PROBLEM DETAILS: Would you restate the data exactly as given?

[Saved entries]
= Beginning of Section =

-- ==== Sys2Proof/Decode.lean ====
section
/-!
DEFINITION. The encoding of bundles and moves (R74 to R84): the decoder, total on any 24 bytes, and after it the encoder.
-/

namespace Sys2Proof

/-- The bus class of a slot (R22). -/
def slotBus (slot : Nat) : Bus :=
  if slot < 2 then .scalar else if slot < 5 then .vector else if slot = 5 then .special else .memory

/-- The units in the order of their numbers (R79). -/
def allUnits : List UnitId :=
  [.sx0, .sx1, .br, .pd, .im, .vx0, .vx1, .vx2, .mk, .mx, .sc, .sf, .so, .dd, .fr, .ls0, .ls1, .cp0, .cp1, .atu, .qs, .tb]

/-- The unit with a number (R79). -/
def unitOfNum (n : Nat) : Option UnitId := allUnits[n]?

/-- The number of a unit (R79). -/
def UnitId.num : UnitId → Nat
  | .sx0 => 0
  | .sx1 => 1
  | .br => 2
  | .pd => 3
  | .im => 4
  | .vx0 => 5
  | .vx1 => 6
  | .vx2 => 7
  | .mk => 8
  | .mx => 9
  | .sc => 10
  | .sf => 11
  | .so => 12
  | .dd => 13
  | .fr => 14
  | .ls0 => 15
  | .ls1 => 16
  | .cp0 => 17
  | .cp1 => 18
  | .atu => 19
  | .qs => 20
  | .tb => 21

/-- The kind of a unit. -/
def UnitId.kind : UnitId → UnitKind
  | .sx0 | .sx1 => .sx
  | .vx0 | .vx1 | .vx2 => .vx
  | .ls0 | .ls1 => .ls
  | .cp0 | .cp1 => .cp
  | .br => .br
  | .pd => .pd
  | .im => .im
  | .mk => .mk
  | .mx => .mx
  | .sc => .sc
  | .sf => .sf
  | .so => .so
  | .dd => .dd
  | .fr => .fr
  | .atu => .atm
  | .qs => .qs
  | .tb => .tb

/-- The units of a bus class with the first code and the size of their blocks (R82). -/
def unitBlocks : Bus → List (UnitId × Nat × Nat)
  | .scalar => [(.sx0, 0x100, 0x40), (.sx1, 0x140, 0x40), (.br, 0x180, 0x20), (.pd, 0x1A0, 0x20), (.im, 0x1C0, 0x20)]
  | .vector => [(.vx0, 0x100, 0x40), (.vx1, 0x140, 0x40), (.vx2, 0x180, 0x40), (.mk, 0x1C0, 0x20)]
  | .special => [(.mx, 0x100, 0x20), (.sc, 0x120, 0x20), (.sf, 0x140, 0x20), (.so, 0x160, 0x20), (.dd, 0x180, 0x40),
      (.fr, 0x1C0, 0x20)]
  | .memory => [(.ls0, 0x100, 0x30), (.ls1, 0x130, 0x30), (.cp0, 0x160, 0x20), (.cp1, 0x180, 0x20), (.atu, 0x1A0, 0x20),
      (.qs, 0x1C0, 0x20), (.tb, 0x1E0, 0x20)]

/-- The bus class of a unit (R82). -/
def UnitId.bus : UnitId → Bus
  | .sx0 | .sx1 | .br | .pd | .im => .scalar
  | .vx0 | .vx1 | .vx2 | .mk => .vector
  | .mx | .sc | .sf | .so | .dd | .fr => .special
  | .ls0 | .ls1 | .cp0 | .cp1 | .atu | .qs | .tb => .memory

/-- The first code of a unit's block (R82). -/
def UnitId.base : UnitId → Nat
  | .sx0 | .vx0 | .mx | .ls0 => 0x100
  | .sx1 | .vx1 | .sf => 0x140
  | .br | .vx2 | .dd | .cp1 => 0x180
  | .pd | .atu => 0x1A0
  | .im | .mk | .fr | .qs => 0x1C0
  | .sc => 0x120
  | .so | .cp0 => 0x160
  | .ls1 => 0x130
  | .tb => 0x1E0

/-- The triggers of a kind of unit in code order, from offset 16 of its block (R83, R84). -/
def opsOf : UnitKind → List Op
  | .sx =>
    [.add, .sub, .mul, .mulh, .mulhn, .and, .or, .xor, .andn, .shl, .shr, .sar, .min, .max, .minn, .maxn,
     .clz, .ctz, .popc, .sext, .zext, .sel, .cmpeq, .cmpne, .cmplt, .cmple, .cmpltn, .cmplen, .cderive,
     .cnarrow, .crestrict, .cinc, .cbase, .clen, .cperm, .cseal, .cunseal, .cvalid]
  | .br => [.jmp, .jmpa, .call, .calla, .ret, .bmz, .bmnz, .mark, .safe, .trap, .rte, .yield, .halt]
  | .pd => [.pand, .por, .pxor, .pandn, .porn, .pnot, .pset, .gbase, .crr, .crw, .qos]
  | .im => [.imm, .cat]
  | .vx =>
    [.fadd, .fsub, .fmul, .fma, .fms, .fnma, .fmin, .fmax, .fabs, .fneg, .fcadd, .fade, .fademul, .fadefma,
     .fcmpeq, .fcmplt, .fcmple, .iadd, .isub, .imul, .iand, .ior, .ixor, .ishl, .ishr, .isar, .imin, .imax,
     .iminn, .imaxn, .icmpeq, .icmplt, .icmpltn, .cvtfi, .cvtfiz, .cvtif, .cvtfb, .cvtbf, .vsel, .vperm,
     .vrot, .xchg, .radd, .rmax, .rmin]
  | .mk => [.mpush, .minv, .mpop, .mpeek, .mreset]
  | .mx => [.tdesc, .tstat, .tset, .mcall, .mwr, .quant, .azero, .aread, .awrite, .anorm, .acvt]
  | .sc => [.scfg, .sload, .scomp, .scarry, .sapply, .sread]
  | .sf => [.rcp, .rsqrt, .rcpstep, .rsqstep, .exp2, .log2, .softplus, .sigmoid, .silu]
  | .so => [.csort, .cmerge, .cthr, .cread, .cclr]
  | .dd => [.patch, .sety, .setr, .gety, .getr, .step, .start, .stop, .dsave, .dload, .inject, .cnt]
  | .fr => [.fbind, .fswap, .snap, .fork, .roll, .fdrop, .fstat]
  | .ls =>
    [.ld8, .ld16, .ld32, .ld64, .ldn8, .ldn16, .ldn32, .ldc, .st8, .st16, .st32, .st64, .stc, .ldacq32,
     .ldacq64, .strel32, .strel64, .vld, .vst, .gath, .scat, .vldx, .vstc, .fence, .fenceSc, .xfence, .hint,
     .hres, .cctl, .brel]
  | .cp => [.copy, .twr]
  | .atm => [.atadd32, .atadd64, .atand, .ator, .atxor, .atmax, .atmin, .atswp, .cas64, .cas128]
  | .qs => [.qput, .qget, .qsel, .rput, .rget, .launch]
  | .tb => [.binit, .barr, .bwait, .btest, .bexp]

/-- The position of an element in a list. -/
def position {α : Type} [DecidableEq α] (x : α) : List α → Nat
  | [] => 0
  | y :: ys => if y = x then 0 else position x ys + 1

= End of Section =

WRITTEN ANSWER:
-- ==== Sys2Proof/Decode.lean ====
section
/-!
DEFINITION. The encoding of bundles and moves (R74 to R84): the decoder, total on any 24 bytes, and after it the encoder.
-/

namespace Sys2Proof

/-- The bus class of a slot (R22). -/
def slotBus (slot : Nat) : Bus :=
  if slot < 2 then .scalar else if slot < 5 then .vector else if slot = 5 then .special else .memory

/-- The units in the order of their numbers (R79). -/
def allUnits : List UnitId :=
  [.sx0, .sx1, .br, .pd, .im, .vx0, .vx1, .vx2, .mk, .mx, .sc, .sf, .so, .dd, .fr, .ls0, .ls1, .cp0, .cp1, .atu, .qs, .tb]

/-- The unit with a number (R79). -/
def unitOfNum (n : Nat) : Option UnitId := allUnits[n]?

/-- The number of a unit (R79). -/
def UnitId.num : UnitId → Nat
  | .sx0 => 0
  | .sx1 => 1
  | .br => 2
  | .pd => 3
  | .im => 4
  | .vx0 => 5
  | .vx1 => 6
  | .vx2 => 7
  | .mk => 8
  | .mx => 9
  | .sc => 10
  | .sf => 11
  | .so => 12
  | .dd => 13
  | .fr => 14
  | .ls0 => 15
  | .ls1 => 16
  | .cp0 => 17
  | .cp1 => 18
  | .atu => 19
  | .qs => 20
  | .tb => 21

/-- The kind of a unit. -/
def UnitId.kind : UnitId → UnitKind
  | .sx0 | .sx1 => .sx
  | .vx0 | .vx1 | .vx2 => .vx
  | .ls0 | .ls1 => .ls
  | .cp0 | .cp1 => .cp
  | .br => .br
  | .pd => .pd
  | .im => .im
  | .mk => .mk
  | .mx => .mx
  | .sc => .sc
  | .sf => .sf
  | .so => .so
  | .dd => .dd
  | .fr => .fr
  | .atu => .atm
  | .qs => .qs
  | .tb => .tb

/-- The units of a bus class with the first code and the size of their blocks (R82). -/
def unitBlocks : Bus → List (UnitId × Nat × Nat)
  | .scalar => [(.sx0, 0x100, 0x40), (.sx1, 0x140, 0x40), (.br, 0x180, 0x20), (.pd, 0x1A0, 0x20), (.im, 0x1C0, 0x20)]
  | .vector => [(.vx0, 0x100, 0x40), (.vx1, 0x140, 0x40), (.vx2, 0x180, 0x40), (.mk, 0x1C0, 0x20)]
  | .special => [(.mx, 0x100, 0x20), (.sc, 0x120, 0x20), (.sf, 0x140, 0x20), (.so, 0x160, 0x20), (.dd, 0x180, 0x40),
      (.fr, 0x1C0, 0x20)]
  | .memory => [(.ls0, 0x100, 0x30), (.ls1, 0x130, 0x30), (.cp0, 0x160, 0x20), (.cp1, 0x180, 0x20), (.atu, 0x1A0, 0x20),
      (.qs, 0x1C0, 0x20), (.tb, 0x1E0, 0x20)]

/-- The bus class of a unit (R82). -/
def UnitId.bus : UnitId → Bus
  | .sx0 | .sx1 | .br | .pd | .im => .scalar
  | .vx0 | .vx1 | .vx2 | .mk => .vector
  | .mx | .sc | .sf | .so | .dd | .fr => .special
  | .ls0 | .ls1 | .cp0 | .cp1 | .atu | .qs | .tb => .memory

/-- The first code of a unit's block (R82). -/
def UnitId.base : UnitId → Nat
  | .sx0 | .vx0 | .mx | .ls0 => 0x100
  | .sx1 | .vx1 | .sf => 0x140
  | .br | .vx2 | .dd | .cp1 => 0x180
  | .pd | .atu => 0x1A0
  | .im | .mk | .fr | .qs => 0x1C0
  | .sc => 0x120
  | .so | .cp0 => 0x160
  | .ls1 => 0x130
  | .tb => 0x1E0

/-- The triggers of a kind of unit in code order, from offset 16 of its block (R83, R84). -/
def opsOf : UnitKind → List Op
  | .sx =>
    [.add, .sub, .mul, .mulh, .mulhn, .and, .or, .xor, .andn, .shl, .shr, .sar, .min, .max, .minn, .maxn,
     .clz, .ctz, .popc, .sext, .zext, .sel, .cmpeq, .cmpne, .cmplt, .cmple, .cmpltn, .cmplen, .cderive,
     .cnarrow, .crestrict, .cinc, .cbase, .clen, .cperm, .cseal, .cunseal, .cvalid]
  | .br => [.jmp, .jmpa, .call, .calla, .ret, .bmz, .bmnz, .mark, .safe, .trap, .rte, .yield, .halt]
  | .pd => [.pand, .por, .pxor, .pandn, .porn, .pnot, .pset, .gbase, .crr, .crw, .qos]
  | .im => [.imm, .cat]
  | .vx =>
    [.fadd, .fsub, .fmul, .fma, .fms, .fnma, .fmin, .fmax, .fabs, .fneg, .fcadd, .fade, .fademul, .fadefma,
     .fcmpeq, .fcmplt, .fcmple, .iadd, .isub, .imul, .iand, .ior, .ixor, .ishl, .ishr, .isar, .imin, .imax,
     .iminn, .imaxn, .icmpeq, .icmplt, .icmpltn, .cvtfi, .cvtfiz, .cvtif, .cvtfb, .cvtbf, .vsel, .vperm,
     .vrot, .xchg, .radd, .rmax, .rmin]
  | .mk => [.mpush, .minv, .mpop, .mpeek, .mreset]
  | .mx => [.tdesc, .tstat, .tset, .mcall, .mwr, .quant, .azero, .aread, .awrite, .anorm, .acvt]
  | .sc => [.scfg, .sload, .scomp, .scarry, .sapply, .sread]
  | .sf => [.rcp, .rsqrt, .rcpstep, .rsqstep, .exp2, .log2, .softplus, .sigmoid, .silu]
  | .so => [.csort, .cmerge, .cthr, .cread, .cclr]
  | .dd => [.patch, .sety, .setr, .gety, .getr, .step, .start, .stop, .dsave, .dload, .inject, .cnt]
  | .fr => [.fbind, .fswap, .snap, .fork, .roll, .fdrop, .fstat]
  | .ls =>
    [.ld8, .ld16, .ld32, .ld64, .ldn8, .ldn16, .ldn32, .ldc, .st8, .st16, .st32, .st64, .stc, .ldacq32,
     .ldacq64, .strel32, .strel64, .vld, .vst, .gath, .scat, .vldx, .vstc, .fence, .fenceSc, .xfence, .hint,
     .hres, .cctl, .brel]
  | .cp => [.copy, .twr]
  | .atm => [.atadd32, .atadd64, .atand, .ator, .atxor, .atmax, .atmin, .atswp, .cas64, .cas128]
  | .qs => [.qput, .qget, .qsel, .rput, .rget, .launch]
  | .tb => [.binit, .barr, .bwait, .btest, .bexp]

/-- The position of an element in a list. -/
def position {α : Type} [DecidableEq α] (x : α) : List α → Nat
  | [] => 0
  | y :: ys => if y = x then 0 else position x ys + 1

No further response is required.